Department of Neurology, Xishan People's Hospital of Wuxi City, Wuxi, Jiangsu 214000, China.
School of Nursing, Taihu University of Wuxi, Wuxi, Jiangsu 214000, China.
Biochem Pharmacol. 2021 Apr;186:114464. doi: 10.1016/j.bcp.2021.114464. Epub 2021 Feb 10.
Increasing evidence suggests that microglia experience two distinct phenotypes after acute ischemic stroke (AIS): a deleterious M1 phenotype and a neuroprotective M2 phenotype. Promoting the phenotype shift of M1 microglia to M2 microglia is thought to improve functional recovery after AIS. Minocycline, a tetracycline antibiotic, can improve functional recovery after cerebral ischemia in pre-clinical and clinical research. However, the role and mechanisms of minocycline in microglia polarization is unclear.
Using the transient middle cerebral artery occlusion - reperfusion (MCAO/R) model, we treated mice with saline or different minocycline concentration (10, 25, or 50 mg/kg, i.p., daily for 2 wk) at 24 h after reperfusion. Neurobehavioral evaluation, rotarod test, and corner turning test were carried out on day 14 after reperfusion. Then, neuronal injury, reactive gliosis, and microglia polarization were performed on day 7 following MCAO/R. Finally, we treated primary microglial cultures with LPS (Lipopolysaccharide; 100 ng/mL) plus IFN-γ (20 ng/mL) 24 h to induce M1 phenotype and observed the effects of minocycline on the M1/M2-related mRNAs and the STAT1/STAT6 pathway.

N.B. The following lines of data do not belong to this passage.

-- ==== Sys2Proof/Tests/Slice0.lean ====
section
/-! SUPPORT. The model's own tests: words of the manual's encoding tables and what they decode to, ill-formed terms, single
steps, and for every statement a state that meets its hypotheses. -/

namespace Sys2Proof.Tests

set_option Elab.async false

open Sys2Proof Sys2Proof.Machine

/-! ## Words

Each word is written out from the row of its instruction in the opcode tables of spec/08 and the layouts of the instruction's
own rule, with a value of its own in every field. -/

theorem test_words_pfx_to_minn :
    decodeTableWord 32 0x000036D1 = some (.pfx 1 2 1 5 2 4) ∧
    decodeTableWord 32 0x80310404 = some (.add 1 3 2 1 1) ∧
    decodeTableWord 32 0x82310404 = some (.sub 1 3 2 1 1) ∧
    decodeTableWord 32 0x84310404 = some (.and 1 3 2 1 1) ∧
    decodeTableWord 32 0x86310404 = some (.or 1 3 2 1 1) ∧
    decodeTableWord 32 0x88310404 = some (.xor 1 3 2 1 1) ∧
    decodeTableWord 32 0x8A310404 = some (.shl 1 3 2 1 1) ∧
    decodeTableWord 32 0x8C310404 = some (.shr 1 3 2 1 1) ∧
    decodeTableWord 32 0x8E310404 = some (.sha 1 3 2 1 1) ∧
    decodeTableWord 32 0x90310404 = some (.min 1 3 2 1 1) ∧
    decodeTableWord 32 0x92310404 = some (.max 1 3 2 1 1) ∧
    decodeTableWord 32 0x94310404 = some (.minn 1 3 2 1 1) := by decide +kernel

theorem test_words_maxn_to_andn :
    decodeTableWord 32 0x96310404 = some (.maxn 1 3 2 1 1) ∧
    decodeTableWord 32 0x98310404 = some (.mul 1 3 2 1 1) ∧
    decodeTableWord 32 0x9A310404 = some (.mulh 1 3 2 1 1) ∧
    decodeTableWord 32 0x9C310404 = some (.mulhn 1 3 2 1 1) ∧
    decodeTableWord 32 0x9E310404 = some (.div 1 3 2 1 1) ∧
    decodeTableWord 32 0xA0310404 = some (.divn 1 3 2 1 1) ∧
    decodeTableWord 32 0xA2310404 = some (.rem 1 3 2 1 1) ∧
    decodeTableWord 32 0xA4310404 = some (.remn 1 3 2 1 1) ∧
    decodeTableWord 32 0xA6010404 = some (.clz 1 2 1 1) ∧
    decodeTableWord 32 0xA8010404 = some (.ctz 1 2 1 1) ∧
    decodeTableWord 32 0xAA010404 = some (.popc 1 2 1 1) ∧
    decodeTableWord 32 0xAC310404 = some (.andn 1 3 2 1 1) := by decide +kernel

theorem test_words_orn_to_muli :
    decodeTableWord 32 0xAE310404 = some (.orn 1 3 2 1 1) ∧
    decodeTableWord 32 0x8011040C = some (.addi 2049 2 1 1) ∧
    decodeTableWord 32 0x80110414 = some (.andi 2049 2 1 1) ∧
    decodeTableWord 32 0x8011041C = some (.ori 2049 2 1 1) ∧
    decodeTableWord 32 0x80110424 = some (.xori 2049 2 1 1) ∧
    decodeTableWord 32 0x0511042C = some (.shli 1 17 2 1 1) ∧
    decodeTableWord 32 0x05110434 = some (.shri 1 17 2 1 1) ∧
    decodeTableWord 32 0x0511043C = some (.shai 1 17 2 1 1) ∧
    decodeTableWord 32 0x80610444 = some (.lea 513 2 2 1 1) ∧
    decodeTableWord 32 0x0031045C = some (.bnd 3 2 1 1) ∧
    decodeTableWord 32 0x80110464 = some (.bndi 2049 2 1 1) ∧
    decodeTableWord 32 0x8011046C = some (.muli 2049 2 1 1) := by decide +kernel

theorem test_words_addiW_to_callr :
    decodeTableWord 32 0x80110474 = some (.addiW 2049 2 1 1) ∧
    decodeTableWord 32 0x14310484 = some (.cmp 1 2 3 2 1 1) ∧
    decodeTableWord 32 0x80A1048C = some (.cmpi 257 2 2 1 1) ∧
    decodeTableWord 32 0x12310494 = some (.plog 9 3 2 1 1) ∧
    decodeTableWord 32 0x1431049C = some (.sel 1 2 3 2 1 1) ∧
    decodeTableWord 32 0x000004A4 = some (.pmovToScalar 1 1) ∧
    decodeTableWord 32 0x020100A4 = some (.pmovFromScalar 2 1) ∧
    decodeTableWord 32 0x800068C0 = some (.br 131073 1 2) ∧
    decodeTableWord 32 0x800004C8 = some (.j 2097153) ∧
    decodeTableWord 32 0x000100D4 = some (.jr 2 1) ∧
    decodeTableWord 32 0x800004D8 = some (.call 2097153) ∧
    decodeTableWord 32 0x000100E4 = some (.callr 2 1) := by decide +kernel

We found that a 14-day treatment with minocycline increased the survival rate and promoted functional outcomes evaluated with neurobehavioral evaluation, rotarod test, and corner turning test. Meanwhile, minocycline reduced the brain infarct volume, alleviated neuronal injury, and suppressed reactive gliosis on day 7 following MCAO/R. Moreover, we observed an additive effect of minocycline on microglia polarization to the M1 and M2 phenotypes in vivo and in vitro. In the primary microglia, we further found that minocycline prevented neurons from OGD/R-induced cell death in neuron-microglia co-cultures via regulating M1/M2 microglia polarization through the STAT1/STAT6 pathway.

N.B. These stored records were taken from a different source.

-- ==== Sys2Proof/Machine/Flags.lean ====
section
/-! DEFINITION. The status output. The block has no flags and no condition codes (10_state.md R23); `err_code` is its only
status, a function of the present issue and never sticky (60_exceptions.md R180), and raising an error is one operation
(R185). -/

namespace Sys2Proof.Machine

open Sys2Proof

/-- The codes of R180. -/
def errBits : Option CmdError → BitVec 2
  | none => 0#2
  | some .illegalOp => 1#2
  | some .rsvdField => 2#2
  | some .range => 3#2

/-- The outputs of a command that raises `e`: nothing is written (R185). -/
def faultOutputs (e : CmdError) (inp : Inputs) : Outputs :=
  { valueOut := 0, byteOut := inp.byteIn, bufOut := inp.bufIn, errCode := errBits (some e) }

/-- `raise Fault(code)` (R16, R185). The outcome is a fault (R187) that carries the block's outputs (R32); there is no trap
entry and nothing is saved (R189). -/
def raise (e : CmdError) (s : State) : Result :=
  match e with
  | .illegalOp => .fault (.illegalOp (faultOutputs .illegalOp s.inp))
  | .rsvdField => .fault (.rsvdField (faultOutputs .rsvdField s.inp))
  | .range => .fault (.range (faultOutputs .range s.inp))

/-- The outputs a faulting issue drives; a race has none. -/
def faultOuts : Fault → Option Outputs
  | .illegalOp out => some out
  | .rsvdField out => some out
  | .range out => some out
  | .race => none

end Sys2Proof.Machine
end

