theorem witness_GetbLsbShiftsAndMasks :
    ((wb .lsb 1#32).cfg.P + (wb .lsb 1#32).cfg.S = 8) ∧ 8 < (w .lsb 1#32).cfg.P + (w .lsb 1#32).cfg.S := by decide
theorem witness_SetbLsbWritesTheSpan :
    (wb .lsb 2#32).cfg.P + (wb .lsb 2#32).cfg.S = 8 ∧ (c854 .lsb).P + (c854 .lsb).S = 9 := by decide
theorem witness_GetbufLsbReadsTheSpan :
    (c179 .lsb).P + 8 * (1#16).toNat + (c179 .lsb).S = 8 * (c179 .lsb).N ∧
      8 * (c179 .lsb).N < (c179 .lsb).P + 8 * (2#16).toNat + (c179 .lsb).S := by decide
theorem witness_SetbufLsbWritesTheSpan :
    (c179 .lsb).hasSetbuf = true ∧ (c179 .lsb).P + 8 * (1#16).toNat + (c179 .lsb).S = 8 * (c179 .lsb).N ∧
      8 * (c179 .lsb).N < (c179 .lsb).P + 8 * (2#16).toNat + (c179 .lsb).S ∧ (noSetbuf .lsb).hasSetbuf = false := by decide
theorem witness_GetbMsbReversesTheSpan :
    (c844 .msb).P + (c844 .msb).S = 8 ∧ (c854 .msb).P + (c854 .msb).S = 9 := by decide
theorem witness_SetbMsbWritesTheSpanReversed :
    (wb .msb 2#32).cfg.P + (wb .msb 2#32).cfg.S = 8 ∧ 8 < (w .msb 2#32).cfg.P + (w .msb 2#32).cfg.S := by decide
theorem witness_GetbufMsbReversesTheSpan :
    (c179 .msb).P + 8 * (1#16).toNat + (c179 .msb).S = 8 * (c179 .msb).N ∧
      8 * (c179 .msb).N < (c179 .msb).P + 8 * (2#16).toNat + (c179 .msb).S := by decide
theorem witness_SetbufMsbWritesTheSpanReversed :
    (c179 .msb).hasSetbuf = true ∧ (c179 .msb).P + 8 * (1#16).toNat + (c179 .msb).S = 8 * (c179 .msb).N ∧
      8 * (c179 .msb).N < (c179 .msb).P + 8 * (2#16).toNat + (c179 .msb).S ∧ (noSetbuf .msb).hasSetbuf = false := by decide
theorem witness_BitCopyDefinedByTwoFacts : 7 < 8 ∧ 0 < 8 ∧ bitCopy 0x5A#8 0 0x80#8 7 = 0x5B#8 := by decide
theorem witness_BitCopyComposes : 7 < 8 ∧ 0 < 8 ∧ (7 : Nat) ≠ 0 := by decide
theorem witness_BitCopyOntoItself : 7 < 8 := by decide
theorem witness_LsbByteFormsAreBitByBit : (wb .lsb 1#32).cfg.P + (wb .lsb 1#32).cfg.S ≤ 8 := by decide
theorem witness_LsbByteAndBufferFormsAgree :
    (wb .lsb 1#32).cfg.P + (wb .lsb 1#32).cfg.S ≤ 8 ∧ byteAt (wb .lsb 1#32).inp.bufIn 0 = (wb .lsb 1#32).inp.byteIn ∧
      (wb .lsb 1#32).cfg.hasSetbuf = true := by decide
theorem witness_MsbByteAndBufferFormsAgree :
    (wb .msb 1#32).cfg.P + (wb .msb 1#32).cfg.S ≤ 8 ∧ byteAt (wb .msb 1#32).inp.bufIn 0 = (wb .msb 1#32).inp.byteIn ∧
      (wb .msb 1#32).cfg.hasSetbuf = true := by decide
theorem witness_LsbRoundTrip_byte : (wb .lsb 2#32).inp.valueIn < 2 ^ (wb .lsb 2#32).cfg.S ∧
    (wb .lsb 2#32).cfg.P + (wb .lsb 2#32).cfg.S ≤ 8 := by decide
theorem witness_LsbRoundTrip_buffer : (w .lsb 4#32).inp.valueIn < 2 ^ (w .lsb 4#32).cfg.S ∧
    (w .lsb 4#32).cfg.hasSetbuf = true ∧
      (w .lsb 4#32).cfg.P + 8 * (1#16).toNat + (w .lsb 4#32).cfg.S ≤ 8 * (w .lsb 4#32).cfg.N := by decide
theorem witness_MsbRoundTrip_byte : (wb .msb 2#32).inp.valueIn < 2 ^ (wb .msb 2#32).cfg.S ∧
    (wb .msb 2#32).cfg.P + (wb .msb 2#32).cfg.S ≤ 8 := by decide
theorem witness_MsbRoundTrip_buffer : (w .msb 4#32).inp.valueIn < 2 ^ (w .msb 4#32).cfg.S ∧
    (w .msb 4#32).cfg.hasSetbuf = true ∧
      (w .msb 4#32).cfg.P + 8 * (1#16).toNat + (w .msb 4#32).cfg.S ≤ 8 * (w .msb 4#32).cfg.N := by decide
theorem witness_LsbReverseRoundTrip : (wb .lsb 1#32).cfg.P + (wb .lsb 1#32).cfg.S ≤ 8 ∧
    (w .lsb 3#32).cfg.hasSetbuf = true ∧
      (w .lsb 3#32).cfg.P + 8 * (0#16).toNat + (w .lsb 3#32).cfg.S ≤ 8 * (w .lsb 3#32).cfg.N := by decide
theorem witness_MsbReverseRoundTrip : (wb .msb 1#32).cfg.P + (wb .msb 1#32).cfg.S ≤ 8 ∧
    (w .msb 3#32).cfg.hasSetbuf = true ∧
      (w .msb 3#32).cfg.P + 8 * (0#16).toNat + (w .msb 3#32).cfg.S ≤ 8 * (w .msb 3#32).cfg.N := by decide

/-- The LSB state with the reversed value on `value_in`. -/
def wr (s : State) : State :=
  { s with inp := { s.inp with valueIn := revBits s.cfg.S (s.inp.valueIn &&& (2 ^ s.cfg.S - 1)) } }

Minocycline promoted microglial M2 polarization and inhibited M1 polarization, leading to neuronal survival and neurological functional recovery. The findings deepen our understanding of the mechanisms underlying minocycline-mediated neuroprotection in AIS.
越来越多的证据表明,小胶质细胞在急性缺血性脑卒中(AIS)后经历两种不同的表型:有害的 M1 表型和神经保护的 M2 表型。促进 M1 小胶质细胞向 M2 小胶质细胞的表型转变被认为可以改善 AIS 后的功能恢复。米诺环素是一种四环素类抗生素,在临床前和临床研究中都能改善脑缺血后的功能恢复。然而,米诺环素在小胶质细胞极化中的作用和机制尚不清楚。

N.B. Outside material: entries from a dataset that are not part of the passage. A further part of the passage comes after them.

-- ==== Sys2Proof/Machine/Bodies.lean ====
section
/-! DEFINITION. The bodies of the requests, read from their bytes (R162, R165, R169).

What the manual lays out is laid out as it has it: multi-byte fields high byte first (R162), a count or a selector at the front
of the body (R165), the group codes (R170), the mode codes (R176), the pane record (R62, R169). Otherwise a body holds its
fields in the order in which the request's rule names them, a number up to 255 in one byte and a larger one in two (DEDUCED,
log 5). A body of another length is BAD_LENGTH (R165). A code the manual does not give is a constant of `Config`. -/

namespace Sys2Proof.Machine

/-! ## Fields -/

/-- The value of a code, among the named values, in the order given. -/
def ofCode? {α : Type} (values : List α) (code : α → Byte) (b : Byte) : Option α := values.find? fun v => code v = b

/-- A flag is set: its byte is the set flag's; any other byte reads as clear (DESIGN CHOICE, log 5). -/
def flagSet (b : Byte) : Bool := b = Config.flagByte true

/-- A number of two bytes, high byte first (R162). -/
def two (high low : Byte) : Nat := ofHighFirst [high, low]

/-- The role of a code (5.1). -/
def roleOf? : Byte → Option RoleKind := ofCode? [.tone, .clarity, .seam, .watch] Config.roleByte

/-- The clarity mode of a code (R116). -/
def clarityOf? : Byte → Option ClarityKind := ofCode? [.fixed, .paired] Config.clarityByte

/-- The shape kind of a code (9.1). -/
def shapeKindOf? : Byte → Option ShapeKind := ofCode? [.polyline, .polygon, .icon] Config.shapeKindByte

/-- The condition of a code (R152). -/
def conditionOf? : Byte → Option Condition :=
  ofCode? [.always, .hazard, .kerbIndicator, .reverse, .moving, .altSource, .sourceNotGood] Config.conditionByte

/-- The channel of a code (R154). -/
def channelOf? : Byte → Option ChannelId := ofCode? [.blink, .buzz] Config.channelByte

/-- The copy of a code (R67). -/
def copyOf? : Byte → Option TableCopy := ofCode? [.edit, .live] Config.copyByte

/-- The operation of a code (R17). -/
def operationOf? : Byte → Option PortOperation :=
  ofCode? [.enable, .disable, .restart, .preference] Config.operationByte

/-- A trigger mask: bits 0 to 3 are HAZARD, CAMERA_DOWN, OBSCURED and NO_DATA, in the order of R153, as the bits of the presence
byte of R169 follow the order of its fields (DEDUCED, log 5). Bits 4 to 7 stand for no trigger and are ignored: a byte with one of
them set is taken, and it is neither BAD_VALUE nor a clamped value (DESIGN CHOICE, log 5: the manual is silent on them). -/
def triggersOf (b : Byte) : TriggerMask := ⟨b.getLsbD 0, b.getLsbD 1, b.getLsbD 2, b.getLsbD 3⟩

/-! ## Bodies of one fixed length -/

/-- The body of a request that carries none. -/
def emptyBody (body : List Byte) : Body Unit := if body = [] then .fields () else .badLength

/-- A body of one id. -/
def readId : List Byte → Body Nat
  | [id] => .fields id.toNat
  | _ => .badLength

/-- Group 0 (R170). -/
def readLinkParams : List Byte → Body LinkParams
  | [a1, a0, t1, t0, tolerance, threshold, frames] =>
    .fields ⟨two a1 a0, two t1 t0, tolerance.toNat, threshold.toNat, frames.toNat⟩
  | _ => .badLength

/-- Group 1 (R170). -/
def readStoreParams : List Byte → Body StoreParams
  | [hold, degrade, freeze] => .fields ⟨hold.toNat, degrade.toNat, freeze.toNat⟩
  | _ => .badLength

/-- Group 2 (R101, R170). -/
def readToneFields : List Byte → Body ToneFields
  | [camera, target, black] => .fields ⟨camera.toNat, target.toNat, black.toNat⟩
  | _ => .badLength

/-- Group 3 (R170). -/
def readToneLimits : List Byte → Body ToneLimits
  | [frames, settle] => .fields ⟨frames.toNat, settle.toNat⟩
  | _ => .badLength

/-- Group 4, in the order of R116. -/
def readClarityFields : List Byte → Body ClarityFields
  | [camera, mode, partner, level] => .fields ⟨camera.toNat, clarityOf? mode, partner.toNat, level.toNat⟩
  | _ => .badLength

/-- Group 5 (R170). -/
def readClarityLimits : List Byte → Body ClarityLimits
  | [step, lo, hi, obscure, clear] => .fields ⟨step.toNat, lo.toNat, hi.toNat, obscure.toNat, clear.toNat⟩
  | _ => .badLength
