-- ==== Sys2Proof/Machine/Records.lean ====
section
/-! DEFINITION. The records of the camera links as bytes, and the 16-bit check over a record's body (R5).

R5 names a body's fields and takes the body byte by byte. The fields stand in the order in which R5 names them, each number in
one byte and each pixel in three (DEDUCED, log 16). A record's kind is delimited with it and is not covered by the check (R7). -/

namespace Sys2Proof.Config

opaque acceptByte : Byte
opaque retryByte : Byte
opaque upByte : Byte
opaque downByte : Byte

end Sys2Proof.Config

namespace Sys2Proof

/-! ## Records of the camera (R5) -/

/-- The bytes of an ANNOUNCE record's body: type code, maximum exposure index, mode list. -/
def AnnounceRecord.bytes (r : AnnounceRecord) : List Byte :=
  r.typeCode :: Machine.oneByte r.maxExposure :: r.modes.map Machine.oneByte

/-- The bytes of a TRAIN SEGMENT record's body: segment index, training pattern. -/
def TrainRecord.bytes (r : TrainRecord) : List Byte := Machine.oneByte r.index :: r.pattern

/-- The bytes of a FRAME HEADER record's body: frame number, mode code, exposure index. -/
def HeaderRecord.bytes (h : HeaderRecord) : List Byte := [h.number, Machine.oneByte h.mode, Machine.oneByte h.exposure]

end Sys2Proof

namespace Sys2Proof.Machine

/-- The bytes of a SEGMENT record's body: segment index, then its lines from the top, each pixel as Y, Cb, Cr. -/
def segmentBytes (i : Nat) (body : SegmentBody) : List Byte := oneByte i :: body.flatten.flatMap colourBytes

/-- A record's check holds: it is the check over the bytes of the record's body (R5). -/
def checkGood (bytes : List Byte) (check : BitVec 16) : Bool := linkCheck bytes = check

/-! ## Records of the port (R5) -/

/-- The kinds of the records of the back channel (R5). -/
inductive BackKind where
  | solicit | offer | trainResult | exposureStep | release
deriving DecidableEq, Repr

/-- The kind of a back-channel record (R5). -/
def BackRecord.kind : BackRecord → BackKind
  | .solicit => .solicit
  | .offer _ => .offer
  | .accept | .retry => .trainResult
  | .exposureUp | .exposureDown => .exposureStep
  | .release => .release

/-- The bytes of a back-channel record's body: none for SOLICIT and RELEASE, the mode code for OFFER, and the codes of ACCEPT,
RETRY, UP and DOWN, which the manual does not give (R5, log 16). -/
def BackRecord.body : BackRecord → List Byte
  | .solicit | .release => []
  | .offer m => [oneByte (camModeCode m)]
  | .accept => [Config.acceptByte]
  | .retry => [Config.retryByte]
  | .exposureUp => [Config.upByte]
  | .exposureDown => [Config.downByte]

/-- The check of a back-channel record, over its body (R5). -/
def BackRecord.check (r : BackRecord) : BitVec 16 := linkCheck r.body

/-- The bytes of a back-channel record: its body, then its check, high byte first (R5). -/
def BackRecord.bytes (r : BackRecord) : List Byte := r.body ++ highFirst 2 r.check.toNat

/-- What the back channel of a port sends: the kind and the bytes of the record it is sending (R5, R6). -/
def Port.backLine (p : Port) : Option (BackKind × List Byte) := p.backSending.map fun r => (r.kind, r.bytes)

end Sys2Proof.Machine
end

我们使用短暂性大脑中动脉闭塞-再灌注(MCAO/R)模型,在再灌注后 24 小时用生理盐水或不同浓度的米诺环素(10、25 或 50mg/kg,腹腔注射,每天 1 次,持续 2 周)处理小鼠。在再灌注后 14 天进行神经行为学评估、转棒试验和转角试验。然后,在 MCAO/R 后第 7 天进行神经元损伤、反应性神经胶质增生和小胶质细胞极化。最后,我们用 LPS(脂多糖;100ng/ml)+IFN-γ(20ng/ml)处理原代小胶质细胞 24 小时诱导 M1 表型,并观察米诺环素对 M1/M2 相关 mRNAs 和 STAT1/STAT6 通路的影响。
我们发现,米诺环素治疗 14 天可提高生存率,并通过神经行为学评估、转棒试验和转角试验评估改善功能结局。同时,米诺环素降低了脑梗死体积,减轻了神经元损伤,并在 MCAO/R 后第 7 天抑制了反应性神经胶质增生。此外,我们观察到米诺环素在体内和体外对小胶质细胞向 M1 和 M2 表型的极化具有相加作用。在原代小胶质细胞中,我们进一步发现米诺环素通过调节 STAT1/STAT6 通路,在神经元-小胶质细胞共培养物中防止 OGD/R 诱导的神经元死亡,从而促进小胶质细胞 M2 极化,抑制 M1 极化,导致神经元存活和神经功能恢复。这些发现加深了我们对米诺环素介导的 AIS 神经保护机制的理解。